この思いは、ファイナルライブに至るまで彼女の中で貫かるものだが、彼女が壁にぶつかった時「表現者」として、南ことりを愛する1人の「人間」として、南ことりを届けることに対して逃げずに真摯に向き合ったからこそ得られた解なのではないかと思う。
奇跡それは今さここなんだ
5thライブで内田さんが大好きだと言った『KiRa-KiRA Sensation!』の歌詞。
奇跡それは今さ ここなんだ みんなの想いが導いた場所なんだ
私もこの歌詞が大好きである。物語の中で、μ'sが見つけた「奇跡」を歌った瞬間は涙が止まらなかった。そして、キャスト9人が5thライブでSSA2daysで立った時に歌った瞬間。まさに、『ラブライブ!』でしか味わえない「夢が現実に変わる中にいる感覚」が押し寄せて来たのだ。

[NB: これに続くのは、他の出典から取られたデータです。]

-- ==== Sys2Proof/Tests/Slice0.lean ====
section
/-! SUPPORT. Tests of one step each, with results from spec/95_test_vectors.md and the rules' worked examples; the
well-formedness smoke tests; and a witness for the hypotheses of every statement that has some. -/

namespace Sys2Proof.Tests

open Sys2Proof Sys2Proof.Machine

/-- A block with that VAL and view; COUNT is 3 and STATUS 0x01, as in 95_test_vectors.md 2.8. -/
def block (v : Word) (bs : List Byte) : State :=
  { State.reset with val := v, count := 3, status := 0x01, buf := Memory.ofBytes bs }

/-- The end state of 70_reset_and_hazards.md R202 after an outcome, where it is a next state. -/
def endState (o : Host.Outcome State Fault Refusal) : Option (Word × Nat × Byte × List Byte) :=
  match o with
  | .next s => some (s.val, s.count, s.status, s.buf.toBytes)
  | .fault _ => none
  | .refused _ => none

def refusalOf (o : Host.Outcome State Fault Refusal) : Option Refusal :=
  match o with
  | .next _ => none
  | .fault _ => none
  | .refused r => some r

/-! ## Decoding: each word written out as `RES V OP` (30_encoding.md R70 to R72, R79) -/

theorem test_decode_standard :
    decode 0b00000000#8 = .command .sizeS ∧ decode 0b00000001#8 = .command .encS ∧
    decode 0b00000010#8 = .command .decS ∧ decode 0b00000011#8 = .command .encrS ∧
    decode 0b00000100#8 = .command .decrS := by decide

theorem test_decode_overflow_safe :
    decode 0b00001000#8 = .command .sizeO ∧ decode 0b00001001#8 = .command .encO ∧
    decode 0b00001010#8 = .command .decO ∧ decode 0b00001011#8 = .command .encrO ∧
    decode 0b00001100#8 = .command .decrO := by decide

theorem test_decode_reserved :
    decode 0b00000101#8 = .reserved .setAsideExtend ∧ decode 0b00001110#8 = .reserved .setAsideIsExtended ∧
    decode 0b00001111#8 = .reserved .reservedOp ∧ decode 0b10000001#8 = .reserved .resBitsSet := by decide

theorem test_table_words : Instr.all.map (fun i => decodeTableWord 8 (encode i).toNat) = Instr.all.map some := by decide

theorem test_table_word_too_long : decodeTableWord 16 0x0001 = none ∧ decodeTableWord 8 0x101 = none := by decide

theorem test_placed_word_runs_from_reset :
    endState (step (State.reset.withFetchWord 8 0x09)) = some (0, 1, 0x02, []) := by decide

/-! ## Well-formedness: every check refuses an ill-formed term (45_host_access.md R154, R158) -/

theorem test_read_of_register_4_ill_formed :
    (HostEvent.read 4).wellFormed = false ∧ (HostEvent.read 3).wellFormed = true := by decide

theorem test_write_of_register_4_ill_formed : (HostEvent.write (.beyond 0)).wellFormed = false := by decide

theorem test_view_too_long_ill_formed (bs : List Byte) (h : bs.length = 2 ^ Config.lenW) :
    (HostEvent.setbuf bs).wellFormed = false := by
  have := (Laws.lenFits_iff bs.length).not.2 (by omega)
  simpa [HostEvent.wellFormed] using this

theorem test_every_command_well_formed : Instr.all.all Instr.wellFormed = true := by decide

/-! ## Commands (95_test_vectors.md) -/

theorem test_sizeS_boundary : endState (exec .sizeS (block 0x80 [])) = some (0x80, 2, 0x00, []) := by decide

theorem test_sizeS_max : endState (exec .sizeS (block 0xFFFFFFFFFFFFFFFF [])) = some (0xFFFFFFFFFFFFFFFF, 10, 0x00, []) := by
  decide

/-- S1. -/
theorem test_encS_literal :
    endState (exec .encS (block 0x2005 [0xEE, 0xEE, 0xEE, 0xEE])) = some (0x2005, 2, 0x00, [0xC0, 0x05, 0xEE, 0xEE]) := by
  decide

/-- V-E2. -/
theorem test_encS_capacity : endState (exec .encS (block 0x3FFF [0xEE])) = some (0x3FFF, 2, 0x02, [0xEE]) := by decide

/-- V-DS4 and V-DS5: stops at the terminal byte; a nonzero start is shifted up. -/
theorem test_decS_stops : endState (exec .decS (block 0x0 [0x81, 0x00, 0x99])) = some (0x80, 2, 0x01, [0x81, 0x00, 0x99]) ∧
    endState (exec .decS (block 0x1 [0x05])) = some (0x85, 1, 0x01, [0x05]) := by decide

/-- V-DS8: overlong. -/
theorem test_decS_overlong :
    endState (exec .decS (block 0x0 [0xFF, 0xFF, 0xFF, 0xFF, 0xFF, 0xFF, 0xFF, 0xFF, 0xFF, 0xFF, 0x7F])) =
      some (0xFFFFFFFFFFFFFFFF, 11, 0x01, [0xFF, 0xFF, 0xFF, 0xFF, 0xFF, 0xFF, 0xFF, 0xFF, 0xFF, 0xFF, 0x7F]) := by decide

/-- V-E12. -/
theorem test_encrS_mirrored :
    endState (exec .encrS (block 0x2005 [0x11, 0x22, 0x33, 0x00, 0x00])) =
      some (0x2005, 2, 0x00, [0x11, 0x22, 0x33, 0x05, 0xC0]) := by decide

/-- V-E11. -/
theorem test_encrS_capacity :
    endState (exec .encrS (block 0x4000 [0xEE, 0xEE])) = some (0x4000, 3, 0x02, [0xEE, 0xEE]) := by decide

/-- V-DR3 and V-DR6. -/
theorem test_decrS_tail : endState (exec .decrS (block 0x0 [0x99, 0x05, 0xC0])) = some (0x2005, 2, 0x01, [0x99, 0x05, 0xC0]) ∧
    endState (exec .decrS (block 0x7 [0x01])) = some (0x381, 1, 0x01, [0x01]) := by decide

/-- V-DR4. -/
theorem test_decrS_no_terminal : endState (exec .decrS (block 0x0 [0xC0, 0xC0])) = some (0x2040, 2, 0x02, [0xC0, 0xC0]) := by
  decide

theorem test_sizeO_low_bit : endState (exec .sizeO (block 0x1 [])) = some (0x1, 10, 0x00, []) := by decide

theorem test_sizeO_even : endState (exec .sizeO (block 0x4000 [])) = some (0x4000, 8, 0x00, []) := by decide

/-- S2. -/
theorem test_encO_literal :
    endState (exec .encO (block 0x2005 [0xEE, 0xEE, 0xEE, 0xEE, 0xEE, 0xEE, 0xEE, 0xEE, 0xEE, 0xEE, 0xEE])) =
      some (0x2005, 10, 0x00, [0xC0, 0x82, 0xA0, 0x80, 0x80, 0x80, 0x80, 0x80, 0x80, 0x00, 0xEE]) := by decide

/-- Table 2.1, bit 0 clear: the pre-shift. -/
theorem test_encO_pre_shift :
    endState (exec .encO (block 0x102030405060708 [0, 0, 0, 0, 0, 0, 0, 0, 0])) =
      some (0x102030405060708, 9, 0x00, [0x84, 0x87, 0x8C, 0x94, 0xA0, 0xB0, 0xC0, 0xC0, 0x00]) := by decide

/-- V-DO4: a nonzero start is shifted down. -/
theorem test_decO_start : endState (exec .decO (block 0x1234 [0x40])) = some (0x8000000000000024, 1, 0x01, [0x40]) := by decide

/-- V-DO7: the shift is logical, no rotation. -/
theorem test_decO_overlong :
    endState (exec .decO (block 0x0 [0xC0, 0x80, 0x80, 0x80, 0x80, 0x80, 0x80, 0x80, 0x80, 0x80, 0x00])) =
      some (0x0, 11, 0x01, [0xC0, 0x80, 0x80, 0x80, 0x80, 0x80, 0x80, 0x80, 0x80, 0x80, 0x00]) := by decide

/-- V-E15. -/
theorem test_encrO_mirrored :
    endState (exec .encrO (block 0x100000000000000 [0xAA, 0xBB, 0xCC])) =
      some (0x100000000000000, 2, 0x00, [0xAA, 0x00, 0xC0]) := by decide

/-- V-E14. -/
theorem test_encrO_capacity :
    endState (exec .encrO (block 0x80 [0xEE, 0xEE, 0xEE, 0xEE, 0xEE, 0xEE, 0xEE, 0xEE])) =
      some (0x80, 9, 0x02, [0xEE, 0xEE, 0xEE, 0xEE, 0xEE, 0xEE, 0xEE, 0xEE]) := by decide

/-- V-DRO2. -/
theorem test_decrO_tail : endState (exec .decrO (block 0x0 [0x00, 0xC0])) = some (0x100000000000000, 2, 0x01, [0x00, 0xC0]) := by
  decide

/-- V-DRO3. -/
theorem test_decrO_no_terminal :
    endState (exec .decrO (block 0x0 [0xC0, 0x80])) = some (0x8000000000000000, 2, 0x02, [0xC0, 0x80]) := by decide

/-! ## Reserved words and host accesses (95_test_vectors.md 2.8) -/

/-- V-I1 to V-I5. -/
theorem test_reserved_words :
    [0x05, 0x06, 0x07, 0x0D, 0x0F, 0x10, 0x81, 0xFF].map (fun c => endState (perform (HostEvent.cmd c) (block 0x55 [0xC0, 0x05]))) =
      List.replicate 8 (some (0x55, 3, 0x04, [0xC0, 0x05])) := by decide

/-- V-H1, V-H2. -/
theorem test_ignored_writes_and_cmd_read :
    endState (perform (.write (.count 7)) (block 0x55 [0xC0])) = some (0x55, 3, 0x01, [0xC0]) ∧
    endState (perform (.write (.status 7)) (block 0x55 [0xC0])) = some (0x55, 3, 0x01, [0xC0]) ∧
    endState (perform HostEvent.rdcmd (block 0x55 [0xC0])) = some (0x55, 3, 0x01, [0xC0]) := by decide

/-- V-H3. -/
theorem test_setbuf : endState (perform (.setbuf [0xAA]) (block 0x55 [0xC0, 0x05])) = some (0x55, 3, 0x01, [0xAA]) := by decide

/-- V-H6. -/
theorem test_register_4_refused :
    refusalOf (perform (.read 4) (block 0x55 [])) = some (.registerNotImplemented 4) := by decide

/-- V-R1. -/
theorem test_reset_event : endState (perform .reset (block 0x55 [0xC0, 0x05])) = some (0, 0, 0x00, []) := by decide

/-! ## The assembler (30_encoding.md R77, R78) -/

theorem test_parse_command : parseLine [' ', 'E', 'N', 'C', 'R', '.', 'O', ' ', ';', ' ', 'x'] = some (some (.command .encrO)) := by
  decide

theorem test_parse_setbuf :
    parseLine ['S', 'E', 'T', 'B', 'U', 'F', ' ', '[', '0', 'x', 'C', '0', ',', ' ', '5', ']'] =
      some (some (.setbuf (.list [0xC0, 0x05]))) := by decide

theorem test_parse_fill :
    parseLine ['S', 'E', 'T', 'B', 'U', 'F', ' ', 'f', 'i', 'l', 'l', '(', '2', ',', ' ', '0', 'x', 'E', 'E', ')'] =
      some (some (.setbuf (.fill 2 0xEE))) := by decide

theorem test_parse_pseudo :
    (parseProgram ['C', 'L', 'R', 'V', 'A', 'L', '\n', ';', '\n', 'F', 'D', 'E', 'C', '.', 'S']).map assemble =
      some [HostEvent.wrval 0, HostEvent.wrval 0, HostEvent.cmd 0x02] := by decide

/-! ## Witnesses: states and operands that meet each statement's hypotheses -/

/-- The reserved words next to the table's rows. -/
theorem witness_commandTable :
    ∀ c ∈ [(0x05 : Byte), 0x07, 0x0D, 0x10, 0xFF],
      c.toNat ∉ [0x00, 0x01, 0x02, 0x03, 0x04, 0x08, 0x09, 0x0A, 0x0B, 0x0C] := by decide

theorem witness_decodeOfEncode : Instr.wellFormed .decrO = true ∧ decode 0x0C = .command .decrO := by decide

theorem witness_stepPerforms :
    State.reset.pending = [] ∧ ({ State.reset with pending := [HostEvent.rdval] }).pending = HostEvent.rdval :: [] := by decide

theorem witness_stepRunsTheDecodedCommand :
    ({ State.reset with pending := [HostEvent.cmd 0x0B] }).pending = HostEvent.cmd 0x0B :: [] ∧
    decode 0x0B = .command .encrO ∧ Instr.wellFormed .encrO = true := by decide

theorem witness_legalAccess : (HostEvent.setbuf [0xAA]).wellFormed = true ∧ (HostEvent.read 4).wellFormed = false := by decide

theorem block_inv (v : Word) {bs : List Byte} (h : bs.length < 16) : (block v bs).Inv :=
  ⟨Memory.wf_ofBytes bs, Laws.lt_lenW_of_lt_16 h, Laws.lt_lenW_of_lt_16 (show 3 < 16 by decide), rfl⟩

theorem witness_everyStepKeepsTheInvariant :
    ∃ t, ({ block 0x7F [0xEE] with pending := [HostEvent.cmd 0x01] }).Inv ∧
      step { block 0x7F [0xEE] with pending := [HostEvent.cmd 0x01] } = .next t :=
  have h := block_inv 0x7F (bs := [0xEE]) (by decide)
  ⟨_, ⟨h.view_canonical, h.len_fits, h.count_fits, h.status_legal⟩, rfl⟩

theorem witness_everyCommandEnds :
    decode 0x00 = .command .sizeS ∧ Instr.sizeS ∈ [Instr.sizeS, .sizeO] ∧
    decode 0x0B = .command .encrO ∧ Instr.encrO ∈ [Instr.encS, .encrS, .encO, .encrO] ∧
    decode 0x0A = .command .decO ∧ Instr.decO ∈ [Instr.decS, .decO] ∧
    decode 0x04 = .command .decrS ∧ Instr.decrS ∈ [Instr.decrS, .decrO] ∧
    decode 0x05 = .reserved .setAsideExtend := by decide

theorem witness_reservedWord :
    (0x10 : Byte) >>> 4 ≠ 0 ∧ (0x0D : Byte) &&& 7 = 5 ∧ (0x06 : Byte) &&& 7 = 6 ∧ (0x07 : Byte) &&& 7 = 7 := by decide

theorem witness_sizeO :
    (block 0 []).val = 0 ∧ (block 1 []).val.toNat = 2 ^ 0 * (2 * 0 + 1) ∧
    (block 0x8000000000000000 []).val.toNat = 2 ^ 63 * (2 * 0 + 1) := by decide

/-- LEN exactly the size, and one less. -/
theorem witness_encodeS :
    sizeS (block 0x80 [0, 0]).val ≤ (block 0x80 [0, 0]).buf.len ∧ (block 0x80 [0]).buf.len < sizeS (block 0x80 [0]).val := by
  decide

/-- LEN exactly the size, and one less, for a one-byte and a ten-byte encoding. -/
theorem witness_encodeO :
    sizeO (block 0x4000000000000000 [0]).val ≤ (block 0x4000000000000000 [0]).buf.len ∧
    (block 1 [0, 0, 0, 0, 0, 0, 0, 0, 0]).buf.len < sizeO (block 1 [0, 0, 0, 0, 0, 0, 0, 0, 0]).val := by decide

theorem witness_writtenEncodings :
    ∀ x ∈ [(Instr.encS, Direction.forward), (.encrS, .reversed), (.encO, .forward), (.encrO, .reversed)],
      ∃ t, exec x.1 (block 0x4000000000000000 (List.replicate 10 0xEE)) = .next t ∧ t.status = 0x00 ∧
        (block 0x4000000000000000 (List.replicate 10 0xEE)).val ≠ 0 := by
  simp only [List.mem_cons, List.not_mem_nil, or_false, forall_eq_or_imp, forall_eq]
  exact ⟨⟨_, rfl, rfl, by decide⟩, ⟨_, rfl, rfl, by decide⟩, ⟨_, rfl, rfl, by decide⟩, ⟨_, rfl, rfl, by decide⟩⟩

その後も、「Mステ」や「紅白歌合戦」など夢のような時間が続いていく。
Mステでは「KiRa-KiRa Sensation!」を歌いました♪
— 内田彩 (@aya_uchida) 2015年12月4日
歌詞にある「奇跡それは 今さ ここなんだ」その奇跡のひとつがまた増えましたね*
ずっと見てきた番組のキラキラしたステージに立たせてもらえて…本当に嬉しかったです! pic.twitter.com/7LshFnSTCX
なんと
— 三森すずこ (@mimori_suzuko) 2015年11月26日
μ'sが第66回NHK紅白歌合戦に出場することになりました❤️
ほんと!信じられない!
人生にこんな夢みたいな瞬間が訪れるなんて…!!
応援してくれるたくさんのファンのみなさんのおかけです❤️
本当にありがとうございますっ pic.twitter.com/0McVAY02ga
「事実は小説より奇なり」というが、それをやってのけるのがまさに『ラブライブ!』。劇中の物語のその先へ。アニメの中のμ'sと、キャストのμ'sが追い越し追い越されながら先の物語を紡ぎ合っていく姿。それこそが、他には無い『ラブライブ!』の面白さなのである。
無敵の9人の修学旅行
私が参加したμ'sのイベントの中で特に思い出深いもの、それが「μ's Fan Meeting Tour 2015~あなたの街でラブライブ!~」。私は『ラブライブ!』のファンミが大好きである。それは、9人メンバーそれぞれの個性がいかんなく発揮される場所だからだ。
この9人が揃えば何でもできるんじゃないか
内田彩 『リスアニ!』vol.27.1
ファンミに際して内田さんは、そのように思ったという。しかも、「この人たちの本業は何だろう?」って思うくらい、喋っても面白い。思い返せば、9人の時は内田さんはメンバーの話を聞いて、終始笑顔を浮かべていた。「歌だけじゃない」ボーナスステージなイベント。それこそがファンミの醍醐味だと思う。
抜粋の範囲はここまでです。